▶ Exercise aim: The answer is every record that follows, printed exactly.

▶ Saved data entries:
§ §

/-- R104 and R106: SETSTATE, its encoding, its field, its two faults, its corner cases and its example; and on an
Unconfigured block every operand masks to 0 and the fault reported is UnconfiguredUse. -/
def Obligations.SetstateCommand : Prop :=
  (∀ v : Word, decode (0x2#4 ++ v) = .ok (.setstate v)) ∧
  (∀ (s : State) (v : Word), Ready s → v &&& s.mask ≠ 0#32 →
    exec (.setstate v) s = .next { s with state := v &&& s.mask, rsp := some 0#32 }) ∧
  (∀ (s : State) (v : Word), Ready s → v &&& s.mask = 0#32 →
    exec (.setstate v) s = .next { s with fault := 3#3, rsp := none }) ∧
  (∀ (s : State) (v : Word), Running s → s.poly = 0#32 →
    exec (.setstate v) s = .next { s with fault := 2#3, rsp := none }) ∧
  (∀ (s : State) (v : Word), FieldsInv s → s.poly = 0#32 → s.mask = 0#32 ∧ v &&& s.mask = 0#32) ∧
  (∀ (s : State) (v : Word), Ready s → FieldsInv s → s.degree = 32#6 →
    (v &&& s.mask = v ∧ (v &&& s.mask = 0#32 ↔ v = 0#32))) ∧
  (∀ s : State, Ready s → s.mask = 0xFF#32 →
    exec (.setstate 0xFFFFFFFF#32) s = .next { s with state := 0xFF#32, rsp := some 0#32 } ∧
    exec (.setstate 0x1234#32) s = .next { s with state := 0x34#32, rsp := some 0#32 } ∧
    exec (.setstate 0x100#32) s = .next { s with fault := 3#3, rsp := none })

/-- R192: the one addition never wraps, and gives the single bit `1 << (d - 1)`; `ones(32)` is 0xFFFFFFFF. -/
def Obligations.HighBitFormula : Prop :=
  (∀ m : Word, (m >>> 1).toNat ≤ 0x7FFFFFFF ∧ ((m >>> 1) + 1#32).toNat = (m >>> 1).toNat + 1 ∧
    ((m >>> 1) + 1#32).toNat ≤ 0x80000000) ∧
  (∀ d, 1 ≤ d → d ≤ 32 → (ones d).toNat = 2 ^ d - 1 ∧ (ones d >>> 1) + 1#32 = 1#32 <<< (d - 1)) ∧
  ones 32 = 0xFFFFFFFF#32 ∧
  (∀ s t : State, ∀ p : Word, exec (.setpoly p) s = .next t → t.fault = 0#3 →
    t.highBit = (t.mask >>> 1) + 1#32)

/-! ### STEP (41_generation.md) -/

/-- R120: STEP, its encoding, its field and response, its fault, and its example. -/
def Obligations.StepCommand : Prop :=
  (∀ arg : Word, (decode (0x3#4 ++ arg)).toOption = if arg = 0#32 then some .step else none) ∧
  (∀ s : State, Ready s → s.state.getLsbD 0 = true →
    exec .step s = .next { s with state := (s.state >>> 1) ^^^ s.poly, rsp := some 1#32 }) ∧
  (∀ s : State, Ready s → s.state.getLsbD 0 = false →
    exec .step s = .next { s with state := s.state >>> 1, rsp := some 0#32 }) ∧
  (∀ s : State, Running s → s.poly = 0#32 → exec .step s = .next { s with fault := 2#3, rsp := none }) ∧
  (∀ s : State, Running s → s.poly = 0x8E#32 → s.state = 0xFF#32 →
    ∃ u, runAll [.step, .step, .step] s = some ([1#32, 1#32, 0#32], u) ∧ u.state = 0x7B#32)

§ §

▶ Solution for this task:
/-- R104 and R106: SETSTATE, its encoding, its field, its two faults, its corner cases and its example; and on an
Unconfigured block every operand masks to 0 and the fault reported is UnconfiguredUse. -/
def Obligations.SetstateCommand : Prop :=
  (∀ v : Word, decode (0x2#4 ++ v) = .ok (.setstate v)) ∧
  (∀ (s : State) (v : Word), Ready s → v &&& s.mask ≠ 0#32 →
    exec (.setstate v) s = .next { s with state := v &&& s.mask, rsp := some 0#32 }) ∧
  (∀ (s : State) (v : Word), Ready s → v &&& s.mask = 0#32 →
    exec (.setstate v) s = .next { s with fault := 3#3, rsp := none }) ∧
  (∀ (s : State) (v : Word), Running s → s.poly = 0#32 →
    exec (.setstate v) s = .next { s with fault := 2#3, rsp := none }) ∧
  (∀ (s : State) (v : Word), FieldsInv s → s.poly = 0#32 → s.mask = 0#32 ∧ v &&& s.mask = 0#32) ∧
  (∀ (s : State) (v : Word), Ready s → FieldsInv s → s.degree = 32#6 →
    (v &&& s.mask = v ∧ (v &&& s.mask = 0#32 ↔ v = 0#32))) ∧
  (∀ s : State, Ready s → s.mask = 0xFF#32 →
    exec (.setstate 0xFFFFFFFF#32) s = .next { s with state := 0xFF#32, rsp := some 0#32 } ∧
    exec (.setstate 0x1234#32) s = .next { s with state := 0x34#32, rsp := some 0#32 } ∧
    exec (.setstate 0x100#32) s = .next { s with fault := 3#3, rsp := none })

/-- R192: the one addition never wraps, and gives the single bit `1 << (d - 1)`; `ones(32)` is 0xFFFFFFFF. -/
def Obligations.HighBitFormula : Prop :=
  (∀ m : Word, (m >>> 1).toNat ≤ 0x7FFFFFFF ∧ ((m >>> 1) + 1#32).toNat = (m >>> 1).toNat + 1 ∧
    ((m >>> 1) + 1#32).toNat ≤ 0x80000000) ∧
  (∀ d, 1 ≤ d → d ≤ 32 → (ones d).toNat = 2 ^ d - 1 ∧ (ones d >>> 1) + 1#32 = 1#32 <<< (d - 1)) ∧
  ones 32 = 0xFFFFFFFF#32 ∧
  (∀ s t : State, ∀ p : Word, exec (.setpoly p) s = .next t → t.fault = 0#3 →
    t.highBit = (t.mask >>> 1) + 1#32)

/-! ### STEP (41_generation.md) -/

/-- R120: STEP, its encoding, its field and response, its fault, and its example. -/
def Obligations.StepCommand : Prop :=
  (∀ arg : Word, (decode (0x3#4 ++ arg)).toOption = if arg = 0#32 then some .step else none) ∧
  (∀ s : State, Ready s → s.state.getLsbD 0 = true →
    exec .step s = .next { s with state := (s.state >>> 1) ^^^ s.poly, rsp := some 1#32 }) ∧
  (∀ s : State, Ready s → s.state.getLsbD 0 = false →
    exec .step s = .next { s with state := s.state >>> 1, rsp := some 0#32 }) ∧
  (∀ s : State, Running s → s.poly = 0#32 → exec .step s = .next { s with fault := 2#3, rsp := none }) ∧
  (∀ s : State, Running s → s.poly = 0x8E#32 → s.state = 0xFF#32 →
    ∃ u, runAll [.step, .step, .step] s = some ([1#32, 1#32, 0#32], u) ∧ u.state = 0x7B#32)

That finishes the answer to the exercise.